What Mark (Coker) says about distribution is also true for social media marketing. I'm paraphrasing: All eggs in one basket = risky business.

That's why I'm here with my books at Smashwords. That's why I founded Laugh Riot Press.
What motivated you to become an indie author?
During my year of a dozen rejections by the Traditional Publishing Empire--not so many in the grand scheme of things but more than enough for my impatience ass--I began to resent the idea that some person I didn't know had the power to decide whether or not my funny books were worthy of release, worthy of being read by people looking for a book to make them laugh out loud. A friend mentioned Smashwords to me, and my intensive self-publishing education began.

It didn't take long to change horses in midstream, thus blowing that tired axiom out of the water, so to speak.

I wanted control.

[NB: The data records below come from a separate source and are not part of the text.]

/-- The fetch at pc: ARENA, then ALIGN for an address that no parcel has or the high half of a wide word (R61); a word of
the arena lies inside it whole, for its bounds are multiples of 4 KiB. A fetch from a device that is gone raises ACCESS (R17; DESIGN
CHOICE, log 49). -/
def State.fetch (s : State) : Fetched :=
  let pc := s.cur.pc
  if s.cur.outside pc 1 then .trap .arena
  else if pc.toNat % 4 ≠ 0 then .trap .align
  else if s.memoryGone pc.toNat then .trap .access
  else if isWide (s.codeWord pc) then if pc.toNat % 8 = 0 then .wide (s.codeWord pc) else .trap .align
  else .parcel (s.parcelAt pc)

/-- How the words of a convoy end: with C = 1, outside the arena, on a device that is gone, before a pair of parcels, or at a
fourth word with C = 0 that is before no such pair. -/
inductive ConvoyEnd where
  | last | outside | gone | scalar | long
  deriving DecidableEq, Repr

/-- The words of the convoy from an address, at most n, and how they end (R83): the word after the last of n with C = 0 is
looked at too, for ILLEGAL comes before CONVOY where it is a pair of parcels. -/
def State.convoyAt (s : State) (a : Word) : Nat → List Word × ConvoyEnd
  | 0 => ([], if !s.cur.outside a 8 && !isWide (s.codeWord a) then .scalar else .long)
  | n + 1 =>
    if s.cur.outside a 8 then ([], .outside)
    else if s.memoryGone a.toNat then ([], .gone)
    else
      let w := s.codeWord a
      if !isWide w then ([], .scalar)
      else if lastBit w then ([w], .last)
      else match s.convoyAt (a + 8) n with
        | (ws, e) => (w :: ws, e)

/-! ### The decode checks of a convoy (R83, R85, R118) -/

/-- A word of a convoy: its bits, its instruction where it has one, and what the checks need of it. -/
structure CWord where
  w : Word
  i : Option Instr
  info : WordInfo

/-- The words of a convoy decoded on a strand. -/
noncomputable def decodeConvoy (c : Strand) (ws : List Word) : List CWord :=
  ws.map fun w =>
    let i := decodeWord w
    { w := w, i := i, info := match i with
        | none => noWord
        | some k => wordInfo k c }

/-- How many words of a list satisfy a condition. -/
def countIf (is : List WordInfo) (f : WordInfo → Bool) : Nat := (is.filter f).length

/-- The words of a class. -/
def countClass (is : List WordInfo) (k : Klass) : Nat := countIf is fun i => i.klass = k

/-- Two words write a common vector register, or the same mask register (R118). -/
def sharesDst (a b : WordInfo) : Bool :=
  (a.dsts.any fun u => b.dsts.any fun v => u.meets v) || (a.md.isSome && decide (a.md = b.md))

/-- The history buffer entries a word takes (R123); a scalar destination x0 takes one too (DESIGN CHOICE, log 56). -/
def entriesOf (i : WordInfo) : Nat :=
  i.dsts.foldl (fun n u => n + u.n) 0 + i.md.toList.length + i.xd.toList.length

/-- The words of a convoy up to one do not go together (R83, R118). A word whose scalar destination is x0 counts as one that
writes a scalar register: R118 does not say (DESIGN CHOICE, log 56). -/
def clashes (is : List WordInfo) : Bool :=
  (decide (1 < is.length) && is.any fun i => i.klass = .standalone) ||
    decide (1 < countClass is .load) || decide (1 < countClass is .store) || decide (1 < countClass is .reduction) ||
    decide (1 < countClass is .matrix) || decide (2 < countClass is .arith) || decide (1 < countIf is (·.iter)) ||
    decide (1 < countIf is (·.perm)) || decide (1 < countIf is (·.xd.isSome)) ||
    (is.zipIdx.any fun a => is.zipIdx.any fun b => decide (a.2 < b.2) && sharesDst a.1 b.1) ||
    decide (64 < is.foldl (fun n i => n + entriesOf i) 0)

/-- The first slot that satisfies a condition. -/
def firstSlot (n : Nat) (f : Nat → Bool) : Option Nat := (List.range n).find? f

/-- The first decode check after ARENA that a convoy fails, and the slot (Table 4-19). -/
def convoyFault (c : Strand) (ws : List CWord) (e : ConvoyEnd) : Option (Cause × Nat) :=
  let n := ws.length
  let at_ := fun (k : Nat) => (ws[k]?).map (·.info)
  let test := fun (f : WordInfo → Bool) (k : Nat) => (at_ k).any f
  let illegal := firstSlot n fun k =>
    (ws[k]?).any (fun w => w.i.isNone || c.illegalRegs w.info) || (decide (e = .scalar) && decide (k + 1 = n))
  let convoy := firstSlot n fun k =>
    clashes ((ws.take (k + 1)).map (·.info)) || (decide (e = .long) && decide (k + 1 = n))
  (illegal.map fun k => (Cause.illegal, k)).or <| (convoy.map fun k => (Cause.convoy, k)).or <|
    ((firstSlot n (test c.privFails)).map fun k => (Cause.priv, k)).or <|
    ((firstSlot n (test c.modeFails)).map fun k => (Cause.mode, k)).or <|
    (firstSlot n (test c.ownerFails)).map fun k => (Cause.vowner, k)

/-- The strand at slot k of the convoy that starts at an address, with the word there. -/
def State.atSlot (s : State) (first : Word) (k : Nat) (w : Word) : State :=
  s.withCur { s.cur with pc := first + BitVec.ofNat 64 (8 * k), slot := BitVec.ofNat 2 k, iword := w }

/-- ARENA of a convoy: trval is the first address outside the bound (R84). -/
def State.arenaTrap (s : State) (k : Nat) : State :=
  s.takeTrap { cause := .arena, rk := 0, slot := BitVec.ofNat 2 k, tpc := s.cur.pc, tval := s.cur.arenabound, pages := [] }

/-- ACCESS of a convoy that reaches a device that is gone: trval is the address (R17; DESIGN CHOICE, log 49). -/
def State.goneTrap (s : State) (k : Nat) : State :=
  s.takeTrap {
    cause := .access, rk := 0, slot := BitVec.ofNat 2 k, tpc := s.cur.pc, tval := s.cur.pc + BitVec.ofNat 64 (8 * k), pages := [] }

/-- The trap of a convoy's decode checks, if it has one (R85). -/
noncomputable def State.convoyTrap (s : State) : Option State :=
  match s.convoyAt s.cur.pc 4 with
  | (ws, e) =>
    if e = .outside then some (s.arenaTrap ws.length)
    else if e = .gone then some (s.goneTrap ws.length)
    else
      let cs := decodeConvoy s.cur ws
      (convoyFault s.cur cs e).map fun f => (s.atSlot s.cur.pc f.2 (ws.getD f.2 0)).decodeTrap f.1

/-! ### Retirement and undoing (R124, R125, R227, R344) -/

/-- A convoy undone by a trap of RK 0 (R125, R336), which is taken in the state before it. -/
def State.undo (before after : State) (t : Trap) : State := (before.unwind after).takeTrap t

/-- The convoy before its first word, and its first address. -/
structure Frame where
  before : State
  first : Word

/-- The scalar registers by which a strand differs from another, as they were. -/
def changedXs (old new : Strand) : List (XReg × Word) :=
  (((List.range 32).map (BitVec.ofNat 5)).filter fun r => decide (old.getX r ≠ new.getX r)).map fun r => (r, old.getX r)

/-- A bit is set in the leaves of the words that a VWAIT watches: it has read them (R222). -/
def State.touchWatched (s : State) : State :=
  ((s.cur.vwait.map (·.words)).getD []).foldl (fun t w => match w.leaf with
    | none => t
    | some l => t.touchLeaf t.cur.via l .load) s

/-- A convoy waits at a word: the history buffer keeps what the strand held before its first word (R123). `done` says that words
of it have been executed: they have not retired, so what they did outside the strand has not happened yet, and they are
executed again when the strand next looks (R124, R125, R327; DEDUCED, log 33). -/
def State.hide (f : Frame) (done : Bool) (u : State) : State :=
  let b := f.before
  let c := { u.cur with history := some { vec := b.cur.vec, conv := b.cur.conv, how := b.cur.reissue, xs := changedXs b.cur u.cur } }
  if done then State.touchWatched { b with cur := c, free := u.free } else u.withCur c

/-- A convoy retires: its pushes, its flags and saturation, the counts, then the watch match it holds (R124, R171, R192, R227,
R332). Where a push stalls, the convoy waits, or, of one of which only the retirement is `left`, that. -/
def State.retireConvoy (f : Frame) (left : Bool) (s : State) : State :=
  match s.pushAll s.cur.slot with
  | .error (.inl (t, s1)) => f.before.undo s1 t
  | .error (.inr s1) =>
    if left then State.stallHere s1 else State.hide f true (State.setPc s1 (s1.cur.pc - 8)).stallHere
  | .ok s1 =>
    let c := s1.cur
    let s2 := s1.withCur { c.older with
      fflags := c.fflags ||| c.conv.flags, convoys := c.convoys + 1, slot := 0, reissue := .none, history := none
      vec := { c.vec with vsat := c.vec.vsat || c.conv.sat }, conv := { ConvCtx.none with watch := c.conv.watch } }
    (s2.count 0x02 1).raiseWatch

/-! ### Execution in slot order (R117, R336) -/

/-- The issuing strand as a word finds it. -/
def State.present1 (s : State) (w : Word) : State := s.withCur { s.cur with iword := w, note := none, run := .running }

/-- Registers whose values a stopped word has not produced. -/
structure Taint where
  v : List RegUse
  m : List MReg
  x : List XReg

/-- A word reads one of some vector registers of which the values are not produced. -/
def Taint.holds (t : Taint) (us : List RegUse) : Bool := us.any fun u => t.v.any fun v => u.meets v

/-- The checks of a word depend on a register of which the value is not produced. -/
def Taint.reads (t : Taint) (i : WordInfo) : Bool :=
  t.holds i.idx || (i.ms.any fun m => t.m.contains m) || i.xs.any fun x => t.x.contains x

/-- A word's destinations added. -/
def Taint.add (t : Taint) (i : WordInfo) : Taint :=
  { v := t.v ++ i.dsts, m := t.m ++ i.md.toList, x := t.x ++ i.xd.toList }

/-- A trap that R336 makes before any word of the convoy has an effect: its step 2. -/
def precise (s : State) (i : WordInfo) (t : Trap) : Bool :=
  t.rk = 0 && match t.cause with
    | .align => true
    | .mode => true
    | .precision => true
    | .vimage => true
    | .access => (s.cur.readBoundDst i.dsts).isSome || i.klass = .matrix || decide (2 ^ 56 ≤ t.tval.toNat)
    | _ => false

/-- A word as it is tried for its checks: no register is popped but its index vectors. -/
def State.unpopped (s : State) : State :=
  s.withCur { s.cur with conv := { s.cur.conv with popped := (List.range 64).map (BitVec.ofNat 6) } }

/-- A source that is not produced, or that a stream has still to fill. -/
def Strand.stale (c : Strand) (t : Taint) (i : WordInfo) : Bool :=
  t.holds i.srcs || (regsOf i.srcs).any fun r => (c.boundTo r false).isSome && !c.conv.popped.contains (BitVec.ofNat 6 r)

I wanted to touch every part of the publishing process. I wanted my books to be mine. The money became secondary. The adventure, the excitement, the rush of self-pubbing became my primary motivation.

My agent encouraged me. My wife encouraged me. My friends encouraged me.

I hired my own editor. I hired my own formatter. I hired my own cover artist. I set my own prices. I chose my own release date. I decided where my books would be distributed. I created Laugh Riot Press, a social media marketing and self-publlishing company.

My novel writing life is up to me. I've already succeeded. I already feel fulfilled.
Is there is something about you that would surprise us?
I know more or less everything there is to know about wedding planning. I really do.